• WORK INSTRUCTION:
Write out once more the lines running from the top of the entries below to the line with "let b := fun", both ends included.
**********
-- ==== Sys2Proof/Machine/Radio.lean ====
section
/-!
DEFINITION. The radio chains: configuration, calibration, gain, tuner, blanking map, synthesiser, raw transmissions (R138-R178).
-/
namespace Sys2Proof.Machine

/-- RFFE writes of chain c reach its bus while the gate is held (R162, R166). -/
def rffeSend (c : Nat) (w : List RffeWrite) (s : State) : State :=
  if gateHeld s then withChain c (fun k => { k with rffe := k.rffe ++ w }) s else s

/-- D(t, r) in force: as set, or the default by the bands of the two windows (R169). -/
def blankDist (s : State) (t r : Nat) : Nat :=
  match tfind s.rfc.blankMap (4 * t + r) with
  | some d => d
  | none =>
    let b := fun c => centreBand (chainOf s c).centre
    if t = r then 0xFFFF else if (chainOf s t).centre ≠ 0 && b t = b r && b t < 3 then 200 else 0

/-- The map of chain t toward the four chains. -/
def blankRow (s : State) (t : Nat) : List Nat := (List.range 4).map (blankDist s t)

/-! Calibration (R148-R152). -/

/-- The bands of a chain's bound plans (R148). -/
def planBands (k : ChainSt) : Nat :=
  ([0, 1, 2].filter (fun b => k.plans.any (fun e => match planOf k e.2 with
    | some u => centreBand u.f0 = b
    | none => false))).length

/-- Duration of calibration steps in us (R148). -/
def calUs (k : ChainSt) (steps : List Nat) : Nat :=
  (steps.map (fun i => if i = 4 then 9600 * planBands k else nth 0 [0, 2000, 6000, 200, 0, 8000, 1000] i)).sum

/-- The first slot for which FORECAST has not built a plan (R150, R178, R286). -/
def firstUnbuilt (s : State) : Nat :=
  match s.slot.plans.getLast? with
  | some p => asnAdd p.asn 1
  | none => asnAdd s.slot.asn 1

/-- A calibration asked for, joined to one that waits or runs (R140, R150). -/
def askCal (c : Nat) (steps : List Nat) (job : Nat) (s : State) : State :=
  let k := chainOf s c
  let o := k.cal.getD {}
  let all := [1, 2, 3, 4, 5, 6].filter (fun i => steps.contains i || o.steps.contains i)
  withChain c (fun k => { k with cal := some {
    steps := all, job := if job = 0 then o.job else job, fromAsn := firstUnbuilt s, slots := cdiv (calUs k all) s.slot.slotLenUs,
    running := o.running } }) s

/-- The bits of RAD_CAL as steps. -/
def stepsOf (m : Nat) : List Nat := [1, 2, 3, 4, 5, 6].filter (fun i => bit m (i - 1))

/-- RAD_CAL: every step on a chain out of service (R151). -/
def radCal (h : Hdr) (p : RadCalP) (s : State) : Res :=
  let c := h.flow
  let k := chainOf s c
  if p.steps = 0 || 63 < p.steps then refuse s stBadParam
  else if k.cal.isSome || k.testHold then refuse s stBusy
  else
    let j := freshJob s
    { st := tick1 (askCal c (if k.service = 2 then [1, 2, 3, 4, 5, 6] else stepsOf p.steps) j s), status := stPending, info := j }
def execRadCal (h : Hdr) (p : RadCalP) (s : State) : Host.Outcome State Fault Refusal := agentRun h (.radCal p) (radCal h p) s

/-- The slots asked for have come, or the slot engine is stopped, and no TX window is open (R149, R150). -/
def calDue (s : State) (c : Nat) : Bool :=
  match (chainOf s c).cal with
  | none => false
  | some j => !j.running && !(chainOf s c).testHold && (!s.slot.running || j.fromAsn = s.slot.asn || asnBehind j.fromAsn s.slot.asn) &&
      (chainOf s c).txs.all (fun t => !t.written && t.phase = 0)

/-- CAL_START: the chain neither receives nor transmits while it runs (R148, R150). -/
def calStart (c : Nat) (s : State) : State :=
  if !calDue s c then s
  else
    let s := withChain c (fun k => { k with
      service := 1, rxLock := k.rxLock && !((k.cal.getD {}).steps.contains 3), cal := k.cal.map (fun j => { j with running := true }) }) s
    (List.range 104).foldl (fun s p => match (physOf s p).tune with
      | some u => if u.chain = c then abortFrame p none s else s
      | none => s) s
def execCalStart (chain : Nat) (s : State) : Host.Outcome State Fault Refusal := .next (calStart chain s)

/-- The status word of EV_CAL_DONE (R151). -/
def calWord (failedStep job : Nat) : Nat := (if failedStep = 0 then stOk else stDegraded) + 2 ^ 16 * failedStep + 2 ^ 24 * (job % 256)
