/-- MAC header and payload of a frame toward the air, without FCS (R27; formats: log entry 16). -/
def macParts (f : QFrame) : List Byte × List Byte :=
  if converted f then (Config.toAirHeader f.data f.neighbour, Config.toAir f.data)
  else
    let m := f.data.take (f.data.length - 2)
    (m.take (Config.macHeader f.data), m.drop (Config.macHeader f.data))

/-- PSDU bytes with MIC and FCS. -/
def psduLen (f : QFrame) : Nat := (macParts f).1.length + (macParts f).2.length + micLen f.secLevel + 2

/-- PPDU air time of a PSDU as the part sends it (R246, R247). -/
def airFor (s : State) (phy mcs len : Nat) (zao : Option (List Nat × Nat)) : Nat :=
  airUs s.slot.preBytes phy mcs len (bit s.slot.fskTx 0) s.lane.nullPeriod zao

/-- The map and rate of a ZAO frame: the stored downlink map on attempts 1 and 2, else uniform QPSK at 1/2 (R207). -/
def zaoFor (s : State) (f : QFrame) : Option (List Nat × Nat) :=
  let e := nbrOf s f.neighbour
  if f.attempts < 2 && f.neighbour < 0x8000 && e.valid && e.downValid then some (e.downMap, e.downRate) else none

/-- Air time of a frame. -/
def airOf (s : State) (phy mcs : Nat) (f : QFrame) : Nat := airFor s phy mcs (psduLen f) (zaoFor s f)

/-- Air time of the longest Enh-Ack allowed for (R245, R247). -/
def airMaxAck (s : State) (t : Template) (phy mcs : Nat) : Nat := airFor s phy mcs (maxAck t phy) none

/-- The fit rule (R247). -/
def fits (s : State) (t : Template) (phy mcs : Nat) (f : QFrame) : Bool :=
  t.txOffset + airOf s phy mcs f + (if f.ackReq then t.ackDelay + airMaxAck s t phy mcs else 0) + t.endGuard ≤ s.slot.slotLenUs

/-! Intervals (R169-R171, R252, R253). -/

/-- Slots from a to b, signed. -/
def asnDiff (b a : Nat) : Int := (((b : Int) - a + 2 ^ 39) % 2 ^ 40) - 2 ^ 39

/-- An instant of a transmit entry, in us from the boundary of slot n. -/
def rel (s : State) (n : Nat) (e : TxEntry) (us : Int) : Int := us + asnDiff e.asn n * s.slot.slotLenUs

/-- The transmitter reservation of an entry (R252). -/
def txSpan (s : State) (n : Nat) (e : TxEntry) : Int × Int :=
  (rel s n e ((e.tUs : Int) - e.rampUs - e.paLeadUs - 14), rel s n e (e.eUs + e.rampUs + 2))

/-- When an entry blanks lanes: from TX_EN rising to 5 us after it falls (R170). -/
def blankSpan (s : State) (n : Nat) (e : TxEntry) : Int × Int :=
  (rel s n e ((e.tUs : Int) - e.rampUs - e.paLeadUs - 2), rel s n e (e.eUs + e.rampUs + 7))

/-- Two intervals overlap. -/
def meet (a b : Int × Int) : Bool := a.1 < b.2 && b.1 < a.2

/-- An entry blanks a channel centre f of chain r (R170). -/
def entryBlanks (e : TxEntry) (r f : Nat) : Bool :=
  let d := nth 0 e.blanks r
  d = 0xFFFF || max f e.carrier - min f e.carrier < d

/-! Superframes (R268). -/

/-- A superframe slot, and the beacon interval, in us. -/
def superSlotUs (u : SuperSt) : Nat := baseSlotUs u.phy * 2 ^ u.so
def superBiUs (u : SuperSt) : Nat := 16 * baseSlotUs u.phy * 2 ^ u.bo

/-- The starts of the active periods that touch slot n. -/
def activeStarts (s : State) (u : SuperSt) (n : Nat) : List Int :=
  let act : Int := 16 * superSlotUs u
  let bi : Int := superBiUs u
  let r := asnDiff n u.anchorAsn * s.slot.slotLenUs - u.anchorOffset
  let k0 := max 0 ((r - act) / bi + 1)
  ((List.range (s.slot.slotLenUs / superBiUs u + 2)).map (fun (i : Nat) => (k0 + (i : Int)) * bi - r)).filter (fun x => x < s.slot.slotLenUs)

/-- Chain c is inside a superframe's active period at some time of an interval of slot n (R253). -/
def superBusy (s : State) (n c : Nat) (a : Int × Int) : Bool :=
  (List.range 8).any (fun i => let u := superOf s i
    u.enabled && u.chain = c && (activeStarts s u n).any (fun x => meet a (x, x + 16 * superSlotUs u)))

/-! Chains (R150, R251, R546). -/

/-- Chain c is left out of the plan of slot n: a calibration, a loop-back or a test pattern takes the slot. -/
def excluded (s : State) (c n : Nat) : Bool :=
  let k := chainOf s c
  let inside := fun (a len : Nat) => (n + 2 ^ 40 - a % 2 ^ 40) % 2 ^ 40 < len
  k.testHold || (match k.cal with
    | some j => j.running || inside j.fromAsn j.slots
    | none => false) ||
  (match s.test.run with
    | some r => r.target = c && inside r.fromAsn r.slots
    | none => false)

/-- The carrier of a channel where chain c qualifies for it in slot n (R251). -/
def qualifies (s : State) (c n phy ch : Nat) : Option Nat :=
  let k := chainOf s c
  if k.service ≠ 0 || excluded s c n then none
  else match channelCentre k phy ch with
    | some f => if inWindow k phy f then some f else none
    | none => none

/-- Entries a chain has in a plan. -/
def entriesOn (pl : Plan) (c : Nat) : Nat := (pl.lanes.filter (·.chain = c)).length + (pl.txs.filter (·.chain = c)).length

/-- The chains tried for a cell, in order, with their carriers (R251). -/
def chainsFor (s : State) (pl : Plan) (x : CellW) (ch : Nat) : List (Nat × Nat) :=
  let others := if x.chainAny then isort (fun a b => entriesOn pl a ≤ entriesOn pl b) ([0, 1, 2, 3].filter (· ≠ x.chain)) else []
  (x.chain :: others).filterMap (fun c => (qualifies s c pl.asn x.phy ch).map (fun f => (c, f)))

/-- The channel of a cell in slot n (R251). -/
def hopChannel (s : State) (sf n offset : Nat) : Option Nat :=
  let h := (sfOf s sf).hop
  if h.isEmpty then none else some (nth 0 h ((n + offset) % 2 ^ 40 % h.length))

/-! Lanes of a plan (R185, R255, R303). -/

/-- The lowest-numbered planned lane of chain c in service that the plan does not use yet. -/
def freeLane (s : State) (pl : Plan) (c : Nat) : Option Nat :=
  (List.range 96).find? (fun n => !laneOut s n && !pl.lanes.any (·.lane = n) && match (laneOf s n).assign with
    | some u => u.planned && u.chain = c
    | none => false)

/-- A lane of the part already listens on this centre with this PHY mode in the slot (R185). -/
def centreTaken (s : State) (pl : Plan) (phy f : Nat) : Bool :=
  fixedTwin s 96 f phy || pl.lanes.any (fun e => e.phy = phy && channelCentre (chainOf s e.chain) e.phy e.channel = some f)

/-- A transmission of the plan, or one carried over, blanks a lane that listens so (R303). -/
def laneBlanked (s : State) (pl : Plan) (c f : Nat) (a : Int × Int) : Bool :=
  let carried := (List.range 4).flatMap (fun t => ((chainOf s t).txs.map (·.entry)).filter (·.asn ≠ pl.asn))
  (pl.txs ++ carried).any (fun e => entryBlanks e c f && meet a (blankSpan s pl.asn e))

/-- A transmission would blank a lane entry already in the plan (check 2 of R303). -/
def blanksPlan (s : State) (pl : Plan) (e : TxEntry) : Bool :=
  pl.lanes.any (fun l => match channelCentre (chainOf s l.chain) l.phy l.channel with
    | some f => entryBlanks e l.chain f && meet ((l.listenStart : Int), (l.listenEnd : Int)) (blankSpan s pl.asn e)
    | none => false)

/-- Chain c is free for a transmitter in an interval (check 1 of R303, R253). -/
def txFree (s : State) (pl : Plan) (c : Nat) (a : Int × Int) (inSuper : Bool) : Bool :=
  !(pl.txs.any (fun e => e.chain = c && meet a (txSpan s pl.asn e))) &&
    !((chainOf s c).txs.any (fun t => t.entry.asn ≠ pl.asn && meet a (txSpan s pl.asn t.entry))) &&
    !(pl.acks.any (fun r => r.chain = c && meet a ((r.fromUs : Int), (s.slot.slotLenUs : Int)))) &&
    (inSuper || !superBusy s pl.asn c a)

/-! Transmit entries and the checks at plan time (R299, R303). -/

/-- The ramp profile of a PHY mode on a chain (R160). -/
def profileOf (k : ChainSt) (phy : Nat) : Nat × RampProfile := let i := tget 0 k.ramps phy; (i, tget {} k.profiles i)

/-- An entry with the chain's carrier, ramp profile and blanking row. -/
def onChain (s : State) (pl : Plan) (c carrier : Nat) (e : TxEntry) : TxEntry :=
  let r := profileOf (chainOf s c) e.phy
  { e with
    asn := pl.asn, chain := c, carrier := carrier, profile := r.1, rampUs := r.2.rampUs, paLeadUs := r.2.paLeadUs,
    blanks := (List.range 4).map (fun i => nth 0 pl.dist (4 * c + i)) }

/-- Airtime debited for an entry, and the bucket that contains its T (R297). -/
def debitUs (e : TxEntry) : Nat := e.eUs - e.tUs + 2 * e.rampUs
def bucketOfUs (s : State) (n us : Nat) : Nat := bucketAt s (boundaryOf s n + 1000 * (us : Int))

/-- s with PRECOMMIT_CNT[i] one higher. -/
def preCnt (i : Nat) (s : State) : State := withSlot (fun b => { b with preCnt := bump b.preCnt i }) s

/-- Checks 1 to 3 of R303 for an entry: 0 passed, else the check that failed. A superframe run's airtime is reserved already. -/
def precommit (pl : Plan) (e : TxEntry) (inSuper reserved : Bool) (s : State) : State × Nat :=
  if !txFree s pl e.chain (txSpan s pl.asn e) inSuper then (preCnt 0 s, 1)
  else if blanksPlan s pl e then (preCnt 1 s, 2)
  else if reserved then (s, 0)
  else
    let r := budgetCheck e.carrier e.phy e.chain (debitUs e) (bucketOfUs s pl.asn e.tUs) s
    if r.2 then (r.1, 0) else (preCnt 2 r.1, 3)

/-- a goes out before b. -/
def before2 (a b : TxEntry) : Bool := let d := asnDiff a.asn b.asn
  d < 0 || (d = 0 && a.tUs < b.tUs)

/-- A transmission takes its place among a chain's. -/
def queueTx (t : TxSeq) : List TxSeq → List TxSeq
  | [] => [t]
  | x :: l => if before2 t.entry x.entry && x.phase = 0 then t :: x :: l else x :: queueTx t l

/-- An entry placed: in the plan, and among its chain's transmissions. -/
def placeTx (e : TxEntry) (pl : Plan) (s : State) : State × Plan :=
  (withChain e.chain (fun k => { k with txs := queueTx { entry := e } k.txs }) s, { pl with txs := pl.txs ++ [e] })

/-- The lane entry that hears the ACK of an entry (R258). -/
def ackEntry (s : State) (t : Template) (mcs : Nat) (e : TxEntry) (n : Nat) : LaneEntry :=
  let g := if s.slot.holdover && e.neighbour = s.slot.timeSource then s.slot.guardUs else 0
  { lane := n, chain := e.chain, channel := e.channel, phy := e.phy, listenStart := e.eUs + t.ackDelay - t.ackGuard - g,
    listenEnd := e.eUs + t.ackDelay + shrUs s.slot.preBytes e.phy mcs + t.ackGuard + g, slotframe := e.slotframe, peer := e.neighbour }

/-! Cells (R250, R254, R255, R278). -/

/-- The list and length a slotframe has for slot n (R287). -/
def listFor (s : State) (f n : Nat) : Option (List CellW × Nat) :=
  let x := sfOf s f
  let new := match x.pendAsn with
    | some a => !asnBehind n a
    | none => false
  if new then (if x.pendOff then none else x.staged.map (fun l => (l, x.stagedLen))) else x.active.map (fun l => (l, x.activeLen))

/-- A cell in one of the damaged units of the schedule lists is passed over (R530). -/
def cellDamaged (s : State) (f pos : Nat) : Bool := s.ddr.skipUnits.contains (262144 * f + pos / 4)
**********
• TASK SOLUTION:
-- ==== Sys2Proof/Machine/Radio.lean ====
section
/-!
DEFINITION. The radio chains: configuration, calibration, gain, tuner, blanking map, synthesiser, raw transmissions (R138-R178).
-/
namespace Sys2Proof.Machine

/-- RFFE writes of chain c reach its bus while the gate is held (R162, R166). -/
def rffeSend (c : Nat) (w : List RffeWrite) (s : State) : State :=
  if gateHeld s then withChain c (fun k => { k with rffe := k.rffe ++ w }) s else s

/-- D(t, r) in force: as set, or the default by the bands of the two windows (R169). -/
def blankDist (s : State) (t r : Nat) : Nat :=
  match tfind s.rfc.blankMap (4 * t + r) with
  | some d => d
  | none =>
    let b := fun c => centreBand (chainOf s c).centre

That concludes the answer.